Something else has changed, according to one relative of the pair: 'People then didn't want to ruin each others' lives. The love affairs and so on went on just the same as they do today - the difference was, people didn't rat on each other. They wouldn't have dreamt of ringing up a paper: they'd have been absolutely horrified.'

For the politicians concerned, this must have been a good thing. If they were reasonably discreet, their private lives remained a matter for themselves and their immediate circle. Boothby's constituents never had to decide whether their much- loved MP was compromised by his behaviour, since it was never paraded through the tabloids.

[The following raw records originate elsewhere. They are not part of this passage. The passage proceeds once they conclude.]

/-- The shard that a descriptor describes (R319), with a step counter. -/
def dshardOf (bs : List Byte) (counter : W64) : DShard := ⟨field bs 6 2, field bs 8 8, field bs 16 8, field bs 24 8, field bs 32 8, field bs 40 8, counter⟩

/-- Bytes of a dense record (R309). -/
def State.recBytes (s : State) : Nat := if s.num.wideState then 8 else 4

/-- The shard of a tag. -/
def State.dshard? (s : State) (tag : Nat) : Option DShard := s.update.shards.find? (fun x => x.tag == tag)

def updateShardSetInfo : OpInfo where
  code := 0x7001
  used := [(32, 8)]
  static := fun p => [bAlign (decide (field p 32 8 % 64 ≠ 0)) 32]
  dyn := fun s c =>
    let a := c.f 32 8
    let rr := s.read a 64
    let t := dshardOf rr.data 0
    rangeBreach s c a 64 32 ++
    (if (s.rangeReason a 64).isSome || !rr.good then [] else
      [ bAlign (decide (t.records % 32 ≠ 0) || decide (t.grad % 32 ≠ 0) || decide (t.mask % 32 ≠ 0)) 32,
        bParam (decide (field rr.data 0 4 ≠ 0x50445055) || decide (field rr.data 4 2 ≠ 1) || decide (4095 < t.tag) || decide (t.elements = 0)
          || decide (2 ^ 36 < t.elements) || decide (2 ^ 47 < t.first + t.elements)) 0x52 32,
        bParam (inScratch t.grad || (s.rangeReason t.grad (4 * t.elements)).isSome) 0x52 32,
        bParam (!inGddr t.records) 0x53 32,
        bBusy ((s.dshard? t.tag).isSome && s.planNames (runsTag t.tag)) 0 ]
      ++ (if inGddr t.records then rangeBreach s c t.records (s.recBytes * t.elements) 32 else [])
      ++ rangeBreach s c t.grad (4 * t.elements) 32
      ++ rangeBreachOpt s c t.mask (ceilDiv t.elements 8) 32)

def effectUpdateShardSet (s : State) (c : Ctx) : State × Option Result :=
  let a := c.f 32 8
  let rr := s.read a 64
  let s1 := s.noteRead 2 a 64
  match readStatus rr with
  | some r => (s1, some r)
  | none =>
    let t := dshardOf rr.data s1.plans.stepNo
    ({ s1 with update := { s1.update with shards := s1.update.shards.filter (fun x => x.tag != t.tag) ++ [t] } }, some resOK)

/-- UPDATE.SHARD_SET (R320). -/
def execUpdateShardSet (id : Nat) (s : State) : Out State := .next (s.settle (s.runCmd updateShardSetInfo id effectUpdateShardSet))

def updateShardClearInfo : OpInfo where
  code := 0x7002
  used := [(32, 2)]
  dyn := fun s c => [bBusy (s.planNames (runsTag (c.f 32 2))) 0]

def effectUpdateShardClear (s : State) (c : Ctx) : State × Option Result :=
  ({ s with update := { s.update with shards := s.update.shards.filter (fun x => x.tag != c.f 32 2) } }, some resOK)

/-- UPDATE.SHARD_CLEAR (R320). -/
def execUpdateShardClear (id : Nat) (s : State) : Out State := .next (s.settle (s.runCmd updateShardClearInfo id effectUpdateShardClear))

def updateHyperTableInfo : OpInfo where
  code := 0x7003
  used := [(40, 8)]
  static := fun p => [bAlign (decide (field p 40 8 % 32 ≠ 0)) 40]
  dyn := fun s c => rangeBreachOpt s c (c.f 40 8) (2 ^ 17) 40

def effectUpdateHyperTable (s : State) (c : Ctx) : State × Option Result :=
  ({ s with update := { s.update with hyper := if c.f 40 8 = 0 then none else some (c.f 40 8) } }, some resOK)

/-- UPDATE.HYPER_TABLE (R310). -/
def execUpdateHyperTable (id : Nat) (s : State) : Out State := .next (s.settle (s.runCmd updateHyperTableInfo id effectUpdateHyperTable))

/-- Every step counter of the chip set to a value (R325). -/
def State.setCounters (s : State) (v : W64) : State :=
  { s with
    plans := { s.plans with stepNo := v }
    update := { s.update with shards := s.update.shards.map (fun x => { x with counter := v }) }
    embed := { s.embed with tables := s.embed.tables.map (fun x => { x with counter := v }) } }

/-- Every step counter of the chip one higher (R325). -/
def State.countersUp (s : State) : State :=
  { s with
    plans := { s.plans with stepNo := s.plans.stepNo + 1 }
    update := { s.update with shards := s.update.shards.map (fun x => { x with counter := x.counter + 1 }) }
    embed := { s.embed with tables := s.embed.tables.map (fun x => { x with counter := x.counter + 1 }) } }

/-- The step counters of the chip all agree (R326). -/
def State.countersAgree (s : State) : Bool :=
  s.update.shards.all (fun x => x.counter == s.plans.stepNo) && s.embed.tables.all (fun x => x.counter == s.plans.stepNo)

def updateStepSetInfo : OpInfo where
  code := 0x7004
  used := [(40, 8)]

def effectUpdateStepSet (s : State) (c : Ctx) : State × Option Result := (s.setCounters (BitVec.ofNat 64 (c.f 40 8)), some resOK)

/-- UPDATE.STEP_SET (R325). -/
def execUpdateStepSet (id : Nat) (s : State) : Out State := .next (s.settle (s.runCmd updateStepSetInfo id effectUpdateStepSet))

/-! ### UPDATE.RUN -/

/-- The updated record of element i: its bytes, the monitor's values (none for a masked element), the counts of its conversions. -/
structure DenseOut where
  bytes : List Byte
  seen : Option (F32 × F32 × F32)
  conv : ConvCount
  deriving DecidableEq, Repr, Inhabited

/-- One dense element (R309, R313, R316): rec its record, gm its merged gradient. -/
def State.denseElement (s : State) (h : Hyper) (x : DShard) (i : Nat) (masked : Bool) (old : List Byte) (gm : F32) : FpM DenseOut := do
  if masked then pure ⟨old, none, .zero⟩
  else if s.num.wideState then do
    let w : F32 := BitVec.ofNat 32 (field old 0 4)
    let m : F32 := BitVec.ofNat 32 (field old 4 4)
    let r ← elementRule h.rule h w m gm
    let m' := if h.rule = 1 then m else r.2
    pure ⟨toLE 4 r.1.toNat ++ toLE 4 m'.toNat, some (gm, w, r.1), .zero⟩
  else do
    let w := bf16Widen (field old 0 2)
    let m := bf16Widen (field old 2 2)
    let r ← elementRule h.rule h w m gm
    let u := elementBits s.vec.seed.toNat (0xFFFF8000 + x.tag) 1 (s.plans.stepNo.toNat % 2 ^ 16 * 2 ^ 47 + x.first + i)
    let kw := toHalf 1 (.stochastic u 32) r.1
    let km := if h.rule = 1 then (field old 2 2, ConvCount.zero) else toHalf 1 .nearest r.2
    pure ⟨toLE 2 kw.1 ++ toLE 2 km.1, some (gm, w, bf16Widen kw.1), kw.2.add km.2⟩

/-- Elements of one 32-byte sector of records. -/
def State.perSector (s : State) : Nat := 32 / s.recBytes

/-- The reads of elements a to a + n − 1 of a shard: records, gradients, mask bits. -/
def State.denseReads (s : State) (x : DShard) (a n : Nat) : List (Nat × Nat) :=
  (x.records + s.recBytes * a, s.recBytes * n) :: (x.grad + 4 * a, 4 * n)
    :: (if x.mask = 0 then [] else [(x.mask + a / 8, (a + n + 7) / 8 - a / 8)])

/-- The elements of sector k of a shard updated. -/
def State.denseSector (s : State) (h : Hyper) (x : DShard) (k : Nat) : FpM (List DenseOut) := do
  let a := k * s.perSector
  let n := min s.perSector (x.elements - a)
  let recs := chunks s.recBytes (s.read (x.records + s.recBytes * a) (s.recBytes * n)).data
  let gs := (chunks 4 (s.read (x.grad + 4 * a) (4 * n)).data).map leNat
  ((recs.zip gs).zipIdx).mapM (fun (y : (List Byte × Nat) × Nat) =>
    let i := a + y.2
    let masked := decide (x.mask ≠ 0) && bitAt (field (s.read (x.mask + i / 8) 1).data 0 1) (i % 8)
    s.denseElement h x i masked y.1.1 (BitVec.ofNat 32 y.1.2))

/-- The sectors of a shard. -/
def State.denseSectors (s : State) (x : DShard) : Nat := ceilDiv x.elements s.perSector

/-- The sectors that an update which meets an uncorrectable word has already written: none whose own inputs are bad, and of the others those that a free value names (R327). -/
def State.doneSectors (s : State) (x : DShard) (draw : Nat) : List Nat :=
  (List.range (s.denseSectors x)).filter (fun k =>
    let a := k * s.perSector
    (s.readAll (s.denseReads x a (min s.perSector (x.elements - a)))).good && (Config.freeWord draw k).getLsbD 0)

/-- An update has written its records and is under way until its command completes; an earlier one of the same shard or table is over (R323, R327). -/
def State.takesOff (s : State) (f : Flight) : State :=
  { s with update := { s.update with flights := s.update.flights.filter (fun g => g.unit != f.unit && (s.cmd? g.cmd).isSome) ++ [f] } }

Macmillan was prime minister at the time of the Profumo-Keeler scandal in 1963. The exposure of Profumo's flagrant infidelity must have been especially painful in view of his own situation, and it explains his outrage when the affair came to light. Yet no whisper of gossip about Dorothy ever escaped from the still tightly-knit establishment.

Many people argue that today's public gossip is indefensible. Lord Hailsham, the former Lord Chancellor, believes the law should be changed to protect people's privacy: politicians or anyone else. 'I can only suppose, without knowing anything about that particular relationship, that these considerations obtained, and I think it's more decent and more civilised. There is a moral right to privacy and I think it should be a legal right. The highest moral standards should be demanded, but if people do fall by the wayside I think their privacy should be respected. Everybody's entitled to that.'

Telephoto lenses and tape recorders mean that nobody's private life is safe, although their use may soon be restricted. Some people have protested that those in authority over us should be open to public scrutiny. But human sexuality is notoriously hard to regulate, and the fear of being found out does not guarantee faithful husbands, nor does fidelity necessarily make for happy wives.

In one respect, things today are better then they were. Now that little stigma is attached to illegitimacy, the considerations that used to limit women's sexual behaviour are no longer punitive. If Tim Yeo and Julia Stent's daughter grows up to live a happy life; if she knows her father's identity from the beginning, this - in the light of Sarah Macmillan's tragic life - is all to the good. The innocent children of ecstatic, illicit liaisons suffered in the past as much if not more than their parents. Not any longer.